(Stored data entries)
-- ==== Sys2Proof/Machine/Operands.lean ====
section
/-!
DEFINITION. The operand forms of the compute instructions (R169 to R172, R79): reading sources in a lane or a
copy, elements of packed types, and writing destinations of lanes, of scalars and of predicates.
-/
namespace Sys2Proof.Machine

/-! ### Elements -/

/-- The value of an element of `w` bits, signed or not (R79). -/
def elemVal (signed : Bool) (w : Nat) (n : Nat) : Int :=
  if signed && 2 ^ (w - 1) ≤ n then (n : Int) - 2 ^ w else n

/-- The low `w` bits of an exact result. -/
def wrapTo (w : Nat) (x : Int) : Nat := (x % (2 ^ w : Nat)).toNat

/-- The least value of a type of `w` bits. -/
def loOf (signed : Bool) (w : Nat) : Int := if signed then -(2 ^ (w - 1) : Nat) else 0
/-- The greatest value of a type of `w` bits. -/
def hiOf (signed : Bool) (w : Nat) : Int := if signed then (2 ^ (w - 1) : Nat) - 1 else (2 ^ w : Nat) - 1
/-- Clamps a value to a range. -/
def clampTo (lo hi x : Int) : Int := if x < lo then lo else if hi < x then hi else x

/-- IntResult (R178): clamped with SAT, else the low bits. -/
def intResult (sat signed : Bool) (w : Nat) (x : Int) : Nat :=
  if sat then wrapTo w (clampTo (loOf signed w) (hiOf signed w) x) else wrapTo w x

/-- Element `j` of a register value. -/
def elemAt (ty : Ty) (v : BitVec 64) (j : Nat) : Nat := bits v.toNat (ty.elemBits * j) ty.elemBits

/-- A register value from its elements, element 0 lowest. -/
def packElems (ty : Ty) (f : Nat → Nat) : BitVec 64 :=
  BitVec.ofNat 64 ((List.range ty.elems).foldl (fun n j => n + f j % 2 ^ ty.elemBits * 2 ^ (ty.elemBits * j)) 0)

/-- An operation on each element of a type, on exact values (R171, R178). -/
def mapInt (ty : Ty) (sat : Bool) (f : Int → Int → Int) (a b : BitVec 64) : BitVec 64 :=
  packElems ty (fun j => intResult sat ty.isSigned ty.elemBits
    (f (elemVal ty.isSigned ty.elemBits (elemAt ty a j)) (elemVal ty.isSigned ty.elemBits (elemAt ty b j))))

/-- The exact value of an operand of a plain integer type. -/
def toInt (ty : Ty) (v : BitVec 64) : Int := elemVal ty.isSigned ty.elemBits (v.toNat % 2 ^ ty.elemBits)

/-! ### Reading -/

/-- Source A of a lane in the width of the TYPE. -/
def srcA (c : Iss) (l : Nat) : BitVec 64 := readOperand c.g c.x .ty l c.x.a
/-- Source B of a lane. -/
def srcB (c : Iss) (l : Nat) : BitVec 64 := readOperand c.g c.x .ty l c.x.b
/-- Source C of a lane. -/
def srcC (c : Iss) (l : Nat) : BitVec 64 := readOperand c.g c.x .ty l c.x.c
/-- The old value of D in a lane. -/
def oldD (c : Iss) (l : Nat) : BitVec 64 := readOperand c.g c.x .ty l c.x.d
/-- The lane that stands for a copy where an instruction is uniform. -/
def laneOfCopy (g : Group) (copy : Nat) : Nat := if copy = 1 then g.width else 0

/-! ### Writing -/

/-- The lanes of a copy among a mask. -/
def lanesOfCopy (g : Group) (copy : Nat) (m : BitVec 64) : List Nat :=
  (lanesOf m).filter (fun l => copyOf g l == copy)

/-- Writes a vector destination of one or two registers in lanes. -/
def putLanes (g : Group) (r : Nat) (two : Bool) (ls : List Nat) (f : Nat → BitVec 64) : Group :=
  markFull (ls.foldl (fun g l => writeV g r two l (f l)) g) r (if two then 2 else 1)

/-- Writes a predicate in lanes; p15 is no destination. -/
def putPreds (g : Group) (i : Nat) (ls : List Nat) (f : Nat → Bool) : Group :=
  ls.foldl (fun g l => pset g l i (f l)) g

/-- What a scalar destination receives of a result in the width of D: 64 bits whole; 32 bits sign-extended for i
types and zero-extended for others (R171). -/
def scalarResult (x : Enc) (w : Wd) (v : BitVec 64) : BitVec 64 :=
  if (x.span w).1 = 2 then v
  else if x.ty.isSigned then (v.extractLsb' 0 32).signExtend 64 else (v.extractLsb' 0 32).setWidth 64

/-- Writes a uniform result to a scalar in each copy. -/
def putScalar (g : Group) (j : Nat) (f : Nat → W64) : Group := (copiesOf g).foldl (fun g k => srset g k j (f k)) g

/-- The group with D written: each active lane's value, or each copy's for a scalar destination (R170, R175). -/
def putD (c : Iss) (w : Wd) (f : Nat → BitVec 64) (g : Group) : Group :=
  match c.x.d with
  | .v i => putLanes g i.toNat ((c.x.span w).1 = 2) (lanesOf c.all) f
  | .s i => putScalar g i.toNat (fun k => scalarResult c.x w (f (laneOfCopy g k)))
  | _ => g

/-- An instruction whose whole effect is to write D, lane by lane or uniformly. -/
def writeD (w : Wd) (f : Iss → Nat → BitVec 64) (c : Iss) (s : State) : State :=
  advance (onGroup s c (putD c w (f c))) c

/-- The combine operation of a comparison with p[c] (Table 11.2). -/
def combine (bop : Nat) (r p : Bool) : Bool :=
  match bop with
  | 0 => r && p
  | 1 => r || p
  | _ => xor r p

/-- The group with predicate D written in the active lanes. -/
def putPredD (c : Iss) (f : Nat → Bool) (g : Group) : Group :=
  match c.x.d with
  | .p i => putPreds g i.toNat (lanesOf c.all) f
  | _ => g

/-- The group with predicate E written in the active lanes, where E names one. -/
def putPredE (c : Iss) (f : Nat → Bool) (g : Group) : Group :=
  match c.x.e with
  | .p i => putPreds g i.toNat (lanesOf c.all) f
  | _ => g

/-- A fresh free value (log entry 2). -/
def draw (s : State) : BitVec 64 × State := (Config.freeValue s.draws, { s with draws := s.draws + 1 })

/-- A predicate's value that all lanes of the split of a copy share; none where they differ. -/
def sharedPred (c : Iss) (copy : Nat) (y : Operand) : Option Bool :=
  match (lanesOfCopy c.g copy c.all).map (fun l => predOperand c.g l y) with
  | [] => none
  | b :: bs => if bs.all (· == b) then some b else none

end Sys2Proof.Machine
end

- _Problem statement_
Lines containing the word "foldl": copy every one of them from the records above.

- _The completed task_
  BitVec.ofNat 64 ((List.range ty.elems).foldl (fun n j => n + f j % 2 ^ ty.elemBits * 2 ^ (ty.elemBits * j)) 0)
  markFull (ls.foldl (fun g l => writeV g r two l (f l)) g) r (if two then 2 else 1)
  ls.foldl (fun g l => pset g l i (f l)) g
def putScalar (g : Group) (j : Nat) (f : Nat → W64) : Group := (copiesOf g).foldl (fun g k => srset g k j (f k)) g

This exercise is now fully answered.